**ASSIGNMENT**.
Every line of the material below that contains the string "runs" must appear in the answer.

· · ·

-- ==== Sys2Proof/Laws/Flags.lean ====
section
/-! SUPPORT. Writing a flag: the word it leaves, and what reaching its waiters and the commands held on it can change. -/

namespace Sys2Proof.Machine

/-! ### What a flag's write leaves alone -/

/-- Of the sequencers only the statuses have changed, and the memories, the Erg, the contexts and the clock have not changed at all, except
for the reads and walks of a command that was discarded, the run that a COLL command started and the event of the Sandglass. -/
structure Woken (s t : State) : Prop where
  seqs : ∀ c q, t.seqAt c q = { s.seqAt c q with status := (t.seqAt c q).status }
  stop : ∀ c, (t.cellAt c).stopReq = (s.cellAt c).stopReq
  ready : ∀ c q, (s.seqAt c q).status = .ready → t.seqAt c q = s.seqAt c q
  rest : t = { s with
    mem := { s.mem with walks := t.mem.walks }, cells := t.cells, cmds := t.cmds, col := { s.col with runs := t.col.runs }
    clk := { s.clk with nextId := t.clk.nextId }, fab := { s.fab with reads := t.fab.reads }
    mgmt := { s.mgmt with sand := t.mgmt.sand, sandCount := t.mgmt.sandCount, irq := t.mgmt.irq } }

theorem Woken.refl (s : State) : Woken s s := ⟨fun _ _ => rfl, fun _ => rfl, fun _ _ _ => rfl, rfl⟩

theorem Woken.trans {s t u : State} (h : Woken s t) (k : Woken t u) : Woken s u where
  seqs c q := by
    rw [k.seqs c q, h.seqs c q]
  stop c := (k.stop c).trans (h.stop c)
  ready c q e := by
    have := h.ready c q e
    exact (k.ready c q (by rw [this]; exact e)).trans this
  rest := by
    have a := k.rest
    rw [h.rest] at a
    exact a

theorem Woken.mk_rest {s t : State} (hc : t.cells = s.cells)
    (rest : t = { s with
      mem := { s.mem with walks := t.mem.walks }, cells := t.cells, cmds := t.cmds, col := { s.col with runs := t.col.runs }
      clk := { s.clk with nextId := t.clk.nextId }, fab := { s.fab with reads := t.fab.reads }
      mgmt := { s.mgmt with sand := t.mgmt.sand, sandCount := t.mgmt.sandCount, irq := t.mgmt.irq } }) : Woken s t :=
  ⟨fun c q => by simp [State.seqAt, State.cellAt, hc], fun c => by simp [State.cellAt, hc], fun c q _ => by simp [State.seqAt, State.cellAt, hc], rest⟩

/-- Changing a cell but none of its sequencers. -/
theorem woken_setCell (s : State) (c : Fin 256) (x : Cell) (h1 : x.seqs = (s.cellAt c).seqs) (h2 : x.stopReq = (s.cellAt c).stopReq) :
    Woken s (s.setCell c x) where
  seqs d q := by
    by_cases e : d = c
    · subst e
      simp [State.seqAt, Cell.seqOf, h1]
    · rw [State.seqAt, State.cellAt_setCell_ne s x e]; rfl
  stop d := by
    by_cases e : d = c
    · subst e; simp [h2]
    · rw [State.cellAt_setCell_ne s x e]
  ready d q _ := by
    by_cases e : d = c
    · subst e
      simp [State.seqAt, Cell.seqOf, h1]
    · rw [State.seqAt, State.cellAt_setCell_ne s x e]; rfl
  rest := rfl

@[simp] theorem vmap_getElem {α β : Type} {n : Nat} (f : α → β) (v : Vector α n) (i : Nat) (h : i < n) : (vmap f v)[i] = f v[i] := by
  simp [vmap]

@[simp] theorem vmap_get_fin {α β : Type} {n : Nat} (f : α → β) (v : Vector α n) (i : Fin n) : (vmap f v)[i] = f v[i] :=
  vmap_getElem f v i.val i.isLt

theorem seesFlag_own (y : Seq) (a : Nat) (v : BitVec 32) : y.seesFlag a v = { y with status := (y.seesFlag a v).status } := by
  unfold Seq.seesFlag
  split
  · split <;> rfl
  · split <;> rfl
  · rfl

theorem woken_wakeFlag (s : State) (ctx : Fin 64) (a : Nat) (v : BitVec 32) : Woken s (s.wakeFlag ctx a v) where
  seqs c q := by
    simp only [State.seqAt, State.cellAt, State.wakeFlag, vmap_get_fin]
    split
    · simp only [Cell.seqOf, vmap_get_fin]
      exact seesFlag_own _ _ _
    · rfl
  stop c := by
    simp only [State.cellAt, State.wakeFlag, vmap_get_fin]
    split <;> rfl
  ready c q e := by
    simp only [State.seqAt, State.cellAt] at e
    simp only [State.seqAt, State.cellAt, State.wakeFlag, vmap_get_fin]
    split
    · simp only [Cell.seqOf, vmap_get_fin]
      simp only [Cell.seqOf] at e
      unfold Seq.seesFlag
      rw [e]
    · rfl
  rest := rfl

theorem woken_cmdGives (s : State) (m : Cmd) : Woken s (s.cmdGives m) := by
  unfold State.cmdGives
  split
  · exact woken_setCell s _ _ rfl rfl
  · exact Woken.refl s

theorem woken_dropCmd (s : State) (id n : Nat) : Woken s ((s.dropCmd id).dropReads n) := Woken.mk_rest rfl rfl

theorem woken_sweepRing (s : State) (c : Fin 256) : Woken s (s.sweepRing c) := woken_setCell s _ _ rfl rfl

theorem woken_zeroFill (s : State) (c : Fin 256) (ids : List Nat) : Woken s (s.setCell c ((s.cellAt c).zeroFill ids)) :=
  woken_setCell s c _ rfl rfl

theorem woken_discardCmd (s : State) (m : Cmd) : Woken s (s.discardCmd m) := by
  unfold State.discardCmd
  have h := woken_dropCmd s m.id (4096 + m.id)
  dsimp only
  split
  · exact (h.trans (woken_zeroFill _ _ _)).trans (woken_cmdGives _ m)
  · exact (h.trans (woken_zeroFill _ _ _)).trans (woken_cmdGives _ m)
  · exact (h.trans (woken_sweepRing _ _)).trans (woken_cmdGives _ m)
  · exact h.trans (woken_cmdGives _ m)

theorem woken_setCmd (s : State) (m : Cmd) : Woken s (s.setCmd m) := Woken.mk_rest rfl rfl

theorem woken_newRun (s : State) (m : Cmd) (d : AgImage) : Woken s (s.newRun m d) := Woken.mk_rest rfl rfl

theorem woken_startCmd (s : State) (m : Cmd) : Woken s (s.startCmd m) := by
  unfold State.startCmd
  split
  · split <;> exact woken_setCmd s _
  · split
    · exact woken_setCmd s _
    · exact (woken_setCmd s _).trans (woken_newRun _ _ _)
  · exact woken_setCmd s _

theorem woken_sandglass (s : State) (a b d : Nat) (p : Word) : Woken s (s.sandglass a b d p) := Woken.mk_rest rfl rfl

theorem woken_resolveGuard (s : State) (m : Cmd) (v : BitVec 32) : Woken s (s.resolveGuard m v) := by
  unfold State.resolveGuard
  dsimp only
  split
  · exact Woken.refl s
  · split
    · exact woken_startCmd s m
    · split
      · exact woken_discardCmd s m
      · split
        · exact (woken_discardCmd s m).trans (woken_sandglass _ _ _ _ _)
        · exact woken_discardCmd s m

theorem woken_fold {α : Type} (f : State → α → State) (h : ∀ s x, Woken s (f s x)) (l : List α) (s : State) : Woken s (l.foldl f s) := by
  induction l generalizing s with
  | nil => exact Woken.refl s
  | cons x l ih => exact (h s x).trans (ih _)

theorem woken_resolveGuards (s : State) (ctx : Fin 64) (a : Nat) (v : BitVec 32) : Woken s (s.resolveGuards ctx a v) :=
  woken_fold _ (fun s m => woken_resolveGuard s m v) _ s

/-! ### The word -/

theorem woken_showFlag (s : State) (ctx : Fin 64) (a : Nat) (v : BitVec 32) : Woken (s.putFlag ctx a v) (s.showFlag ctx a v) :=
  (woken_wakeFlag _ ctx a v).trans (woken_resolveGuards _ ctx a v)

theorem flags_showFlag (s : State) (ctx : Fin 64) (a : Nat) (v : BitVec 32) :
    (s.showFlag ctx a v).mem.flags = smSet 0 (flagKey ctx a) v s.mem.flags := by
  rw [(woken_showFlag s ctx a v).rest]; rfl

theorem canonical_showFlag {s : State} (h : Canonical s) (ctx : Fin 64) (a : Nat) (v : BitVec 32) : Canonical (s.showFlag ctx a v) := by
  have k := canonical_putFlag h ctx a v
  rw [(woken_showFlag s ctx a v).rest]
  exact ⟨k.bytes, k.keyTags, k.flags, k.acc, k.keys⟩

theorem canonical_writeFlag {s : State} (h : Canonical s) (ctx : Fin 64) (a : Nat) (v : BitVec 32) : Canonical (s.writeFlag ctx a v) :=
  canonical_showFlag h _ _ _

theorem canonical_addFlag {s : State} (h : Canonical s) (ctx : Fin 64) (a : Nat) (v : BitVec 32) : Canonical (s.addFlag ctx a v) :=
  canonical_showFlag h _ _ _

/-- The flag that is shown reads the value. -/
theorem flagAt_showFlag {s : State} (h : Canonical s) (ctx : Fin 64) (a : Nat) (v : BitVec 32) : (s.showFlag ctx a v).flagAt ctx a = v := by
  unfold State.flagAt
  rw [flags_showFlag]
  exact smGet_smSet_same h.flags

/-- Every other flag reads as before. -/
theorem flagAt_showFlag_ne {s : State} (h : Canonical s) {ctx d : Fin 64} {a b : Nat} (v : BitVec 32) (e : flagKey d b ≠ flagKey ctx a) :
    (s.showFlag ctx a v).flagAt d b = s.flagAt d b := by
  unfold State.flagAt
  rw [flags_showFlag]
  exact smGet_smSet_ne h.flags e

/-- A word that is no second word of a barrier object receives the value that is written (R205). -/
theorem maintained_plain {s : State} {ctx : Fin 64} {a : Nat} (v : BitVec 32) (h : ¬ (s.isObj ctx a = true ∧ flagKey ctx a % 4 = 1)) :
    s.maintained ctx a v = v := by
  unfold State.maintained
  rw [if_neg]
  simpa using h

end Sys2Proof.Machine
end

· · ·

**EXERCISE ANSWER**.
    mem := { s.mem with walks := t.mem.walks }, cells := t.cells, cmds := t.cmds, col := { s.col with runs := t.col.runs }
      mem := { s.mem with walks := t.mem.walks }, cells := t.cells, cmds := t.cmds, col := { s.col with runs := t.col.runs }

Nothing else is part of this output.